When you attend the Minneapolis-St. Paul International Film Festival in the upcoming weeks, look around the theaters, glance through the lobby, watch the faces outside on Main Street. The ordinary filmgoers you see might be the people who help keep theaters open and maintain the big-screen experience in Minneapolis.
Now in its 41st year, MSPIFF annually selects a range of programming that’s inclusive enough to satisfy both casual attendees and cinema nerds. The festival (which begins Thursday, May 5 and continues through Thursday, May 19) covers a lot of ground: high-minded documentaries, varied international fare, easygoing crowdpleasers, early works from up-and-comers, local talents worth showcasing. And the festival gets people through the doors and into the seats.
Now MSPIFF’s organizers, the Minneapolis-St. Paul Film Society, are determined to do something similar year-round. The Film Society has begun operating the full St. Anthony Main cinema complex where it previously occupied one theater, tucked away upstairs in the back. Now the Film Society has five screens to work with (plus a lobby and concessions and all that good stuff) and once this year’s festival closes, we’ll learn if the audience for such broad film fare will show up on a weekly basis.

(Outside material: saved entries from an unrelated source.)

/-- OP 0x21 (05 R120, R121). -/
def decodeLrec (w : Nat) : Except DecodeError Instr :=
  match fld w 0 8 with
  | 0 => if fld w 21 5 = 0 then .ok (.lrpatch (sreg (fld w 16 5)) (sreg (fld w 11 5)) (preg (fld w 8 3))) else .error .fixedField
  | 1 => if fld w 11 5 = 0 ∧ fld w 21 5 = 0 then .ok (.lrarm (sreg (fld w 16 5)) (preg (fld w 8 3))) else .error .fixedField
  | 2 => if fld w 11 5 = 0 then .ok (.lrqry (sreg (fld w 21 5)) (sreg (fld w 16 5)) (preg (fld w 8 3))) else .error .fixedField
  | fn => .error (.unassignedFn 33 fn)

/-- OP 0x22 (05 R120, R121). -/
def decodeCnt (w : Nat) : Except DecodeError Instr :=
  match fld w 0 8 with
  | 0 => if fld w 21 5 = 0 then .ok (.cntadd (sreg (fld w 16 5)) (sreg (fld w 11 5)) (preg (fld w 8 3))) else .error .fixedField
  | 1 => if fld w 21 5 = 0 then need (vreg? (fld w 16 5)) fun a => .ok (.vcnt a (sreg (fld w 11 5)) (preg (fld w 8 3))) else .error .fixedField
  | 2 => if fld w 11 5 = 0 then .ok (.cntrd (sreg (fld w 21 5)) (sreg (fld w 16 5)) (preg (fld w 8 3))) else .error .fixedField
  | 3 => if fld w 11 5 = 0 then .ok (.cntsnap (sreg (fld w 21 5)) (sreg (fld w 16 5)) (preg (fld w 8 3))) else .error .fixedField
  | fn => .error (.unassignedFn 34 fn)

/-- OP 0x23 (05 R120, R121). -/
def decodeTime (w : Nat) : Except DecodeError Instr :=
  match fld w 0 8 with
  | 0 => if fld w 11 10 = 0 then .ok (.wtrd (sreg (fld w 21 5)) (preg (fld w 8 3))) else .error .fixedField
  | 1 => .ok (.atset (sreg (fld w 21 5)) (sreg (fld w 16 5)) (sreg (fld w 11 5)) (preg (fld w 8 3)))
  | 2 => if fld w 11 5 = 0 then .ok (.atcan (sreg (fld w 21 5)) (sreg (fld w 16 5)) (preg (fld w 8 3))) else .error .fixedField
  | 3 => if fld w 11 5 = 0 then .ok (.atwait (sreg (fld w 21 5)) (sreg (fld w 16 5)) (preg (fld w 8 3))) else .error .fixedField
  | fn => .error (.unassignedFn 35 fn)

/-- OP 0x24 (05 R120, R121). -/
def decodePhase (w : Nat) : Except DecodeError Instr :=
  match fld w 0 8 with
  | 0 => if fld w 21 5 = 0 then .ok (.bwph (sreg (fld w 16 5)) (sreg (fld w 11 5)) (preg (fld w 8 3))) else .error .fixedField
  | 1 => if fld w 11 5 = 0 then .ok (.bwqry (sreg (fld w 21 5)) (sreg (fld w 16 5)) (preg (fld w 8 3))) else .error .fixedField
  | fn => .error (.unassignedFn 36 fn)

/-- OP 0x28 (05 R120, R121). -/
def decodeFab (w : Nat) : Except DecodeError Instr :=
  match fld w 0 9 with
  | 0 => if fld w 14 12 = 0 then .ok (.cfg (sreg (fld w 9 5))) else .error .fixedField
  | 1 => if fld w 14 12 = 0 then .ok (.cfgwait (sreg (fld w 9 5))) else if fld w 14 12 = 1 then .ok (.cfgwaitQ (sreg (fld w 9 5))) else .error .fixedField
  | 2 => if fld w 14 12 = 0 then .ok (.start (sreg (fld w 9 5))) else .error .fixedField
  | 3 => if fld w 14 12 = 0 then .ok (.stopp (sreg (fld w 9 5))) else if fld w 14 12 = 1 then .ok (.stoppNow (sreg (fld w 9 5))) else .error .fixedField
  | 4 => if fld w 14 12 = 0 then .ok (.splarm (sreg (fld w 9 5))) else .error .fixedField
  | 5 => if fld w 9 17 = 0 then .ok .splice else .error .fixedField
  | 6 => if fld w 14 12 = 0 then .ok (.bypmap (sreg (fld w 9 5))) else if fld w 14 12 = 1 then .ok (.bypmapCol (sreg (fld w 9 5))) else .error .fixedField
  | 7 => if fld w 14 12 = 0 then .ok (.dlyset (sreg (fld w 9 5))) else .error .fixedField
  | 8 => if fld w 14 12 = 0 then .ok (.holdtab (sreg (fld w 9 5))) else .error .fixedField
  | fn => .error (.unassignedFn 40 fn)

/-- OP 0x29 (05 R120, R121). -/
def decodeStrm (w : Nat) : Except DecodeError Instr :=
  match fld w 0 9 with
  | 0 => if fld w 14 8 = 0 then .ok (.shld (reg16 (fld w 22 4)) (sreg (fld w 9 5))) else .error .fixedField
  | 1 => if fld w 14 8 = 0 then .ok (.shst (reg16 (fld w 22 4)) (sreg (fld w 9 5))) else .error .fixedField
  | 2 => need (node? (fld w 14 4)) fun n => .ok (.strm (reg16 (fld w 22 4)) (reg16 (fld w 18 4)) n (sreg (fld w 9 5)))
  | 3 => if fld w 18 8 = 0 then need (node? (fld w 14 4)) fun n => .ok (.strmq n (sreg (fld w 9 5))) else .error .fixedField
  | 4 => if fld w 18 8 = 0 then need (node? (fld w 14 4)) fun n => .ok (.xform n (sreg (fld w 9 5))) else .error .fixedField
  | 5 => if fld w 14 12 = 0 then .ok (.cbload (sreg (fld w 9 5))) else .error .fixedField
  | fn => .error (.unassignedFn 41 fn)
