-- ==== Sys2Proof/Config.lean ====
section
/-! DEFINITION. What an implementation fixes and the manual does not give: the values of memory that a retirement leaves
undefined, the values of results and detail words that it does not state, and the cryptographic functions of the root monitor. All are opaque: no proof can see a value. -/

namespace Sys2Proof.Config

/-- A byte of cluster memory that a retirement left undefined (25 R440): the n-th such retirement, byte a (log 12). -/
opaque freeByte (n a : Nat) : Byte

/-- The logical owner KEYLK gives an issuer that has no key ring, which the manual does not state (log 12). -/
opaque freeOwner (n : Nat) : BitVec 16

/-- A value that the manual does not state: what BWQRY gives an issuer without a partition (log 12). -/
opaque freeWord (n : Nat) : Word

/-- Detail word i of the n-th trap record of the module's units, when the manual states no value for it (log 12). -/
opaque freeDetail (n i : Nat) : Word

/-- SHA-512 of a byte string, as a 512-bit number (26 R452, R453; log 14). -/
opaque sha512 (b : List Byte) : Nat

/-- Does a 512-byte RSASSA-PSS signature verify over a byte string under a modulus (26 R452, R453; log 14)? -/
opaque pssVerify (modulus : Nat) (msg : List Byte) (signature : Nat) : Bool

/-- The attestation signature of the root monitor over a byte string (26 R453; log 14). -/
opaque attestSign (msg : List Byte) : Nat

/-- The vendor's modulus, whose SHA-512 is fused (26 R452; log 14). -/
opaque vendorKey : Nat

end Sys2Proof.Config
end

Signs of change are visible outside the old St. Anthony Main theater. No, literally, there’s a new sign—alit, it announces the theater’s fancy new name, “The Main.” The interior walls have been painted, and the overall décor has been spruced up. If you find yourself asking occasionally, “Did it always look like this?” the memory lapse is understandable. In 2020 and 2021, Covid (damn its name) forced MSPIFF online, where it soldiered on and offered great films, but felt, like most virtual events, somewhat weightless.
“This is the first time we’ve been in person in three years,” says Jesse Bishop, programming director for the Film Society. That gap means people have gotten out of the habit of attending movies, let alone film festivals, and audience outreach is more rudimentary than ever. “We have to remind people: What is a film festival? What can you you expect?” (If you’re still reluctant to enter a theater, by the way—not an unreasonable concern—there are streaming options for most of the films being presented.)
Going fully virtual limited the festival in ways beyond the obvious. “We had to contract the program because it was unwieldy to replicate the full festival online,” he says. “One of the cuts was the genre programming. This year, for instance, we’ve revived our ‘Dark Out’ programming—stuff that’s a little weird, frightening, or unusual.” Including the 10 programs of short films, there are over 200 films in this year’s lineup.
MSPIFF, and the Main itself, re-emerge in a changed film landscape where there hasn’t always been much to celebrate. The closing of two Landmark theaters, the Uptown and the Edina, has left a hole in local movie distribution. The suburban chains are struggling to fill seats for any movie that doesn’t feature Spider-Man. And if people were already opting to stream rather than venturing out to the multiplex, Covid tilted the balance even further to home viewing.
But maybe the decline of chain theaters leaves an opening for the resurgence of smaller neighborhood theaters like the Main. Bishop, who has been around the Film Society for 15 years, since the Oak Street Cinema days, and has held his current post for nearly a decade, certainly thinks so. There are plenty of success stories to point to: the refurbished Parkway in south Minneapolis, the undiminished success of the Trylon, the Heights up on the northeast Minneapolis border. Hmm, who am I forgetting? Ah, the good ol’ Riverview. The Grandview in St. Paul.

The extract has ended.